Cassidy Discusses Oil Spill On WAFB

June 2, 2010

Baton Rouge, La – Louisiana Congressman Bill Cassidy discussed the Gulf Oil Spill on WAFB. Video and partial transcript below.

Frustration with the spill response and lack of planning

Cassidy: “It’s never good when you’re at plan ‘C’, and I think the frustration for the people in Louisiana is that it would have been nice had this been worked out prior to the incident – i.e. something happens and you immediately come in. Instead, much of this seems to be on an ad hoc basis, and that’s obviously not great.”

Focus on facts and solutions, not the blame game
Cassidy: “In 2003, there was a report by the National Research Council, in which several LSU professors participated with folks across the nation, which suggested since we were beginning to go deeper and deeper, let’s look at the effect on the seas, of the oil in sea at a deep level. All these things that now we’re figuring out, again, as we go along, were recommended in 2003. That’s number one. Number two, in the permitting process, BP said they had the ability to handle this sort of a spill. That didn’t happen. So, I agree right now might not be the time to lay blame, but it’s certainly not too soon to start saying: What could’ve been done better? What do we need to do better? And how do we keep this from happening again?”

Failure to plan impedes response
Cassidy: “Well, some of them are really simple. Let’s figure out what this person can use on a deep level. Worst case scenario, you can actually go down because there’s natural seepage. Sixty-five percent of the oil in Gulf prior to this incident was from natural seepage. You can go down, don’t have to add oil just find a place where it’s already coming up. See what happens with your disbursements. In Norway they’ve done the studies, where they go down, take a hundred barrels of oil, go to the bottom of the ocean off Norway, release them and see what happens. So people have thought about this, it could have been done, it’s just frustrating that is was not.”

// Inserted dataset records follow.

-- ==== Sys2Proof/Decode.lean ====
section
/-! DEFINITION. The decoder over the rows of spec/opcode_table.json that give bits. No row does: the commands of this
block are messages, frames and events, so no word spells one. -/

namespace Sys2Proof

/-- The command that a word spells by the table's bits: none, for no row of the table gives bits. -/
def decodeTableWord (_nbits _w : Nat) : Option Instr :=
  none

end Sys2Proof
end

Dissatisfied with the federal response

Cassidy: “I’m totally not satisfied … We can see that in the permitting process, that the permitting process apparently took it upon faith that there was a blowout plan when that did not happen. And then, at this very period, it took two and a half weeks to give approval to a berm, and I’m told that the section of the berm that was approved was actually permitted four years ago. It took them two and a half weeks to approve something which had been permitted four years ago. And so clearly there’s a lot of reason for dissatisfaction.”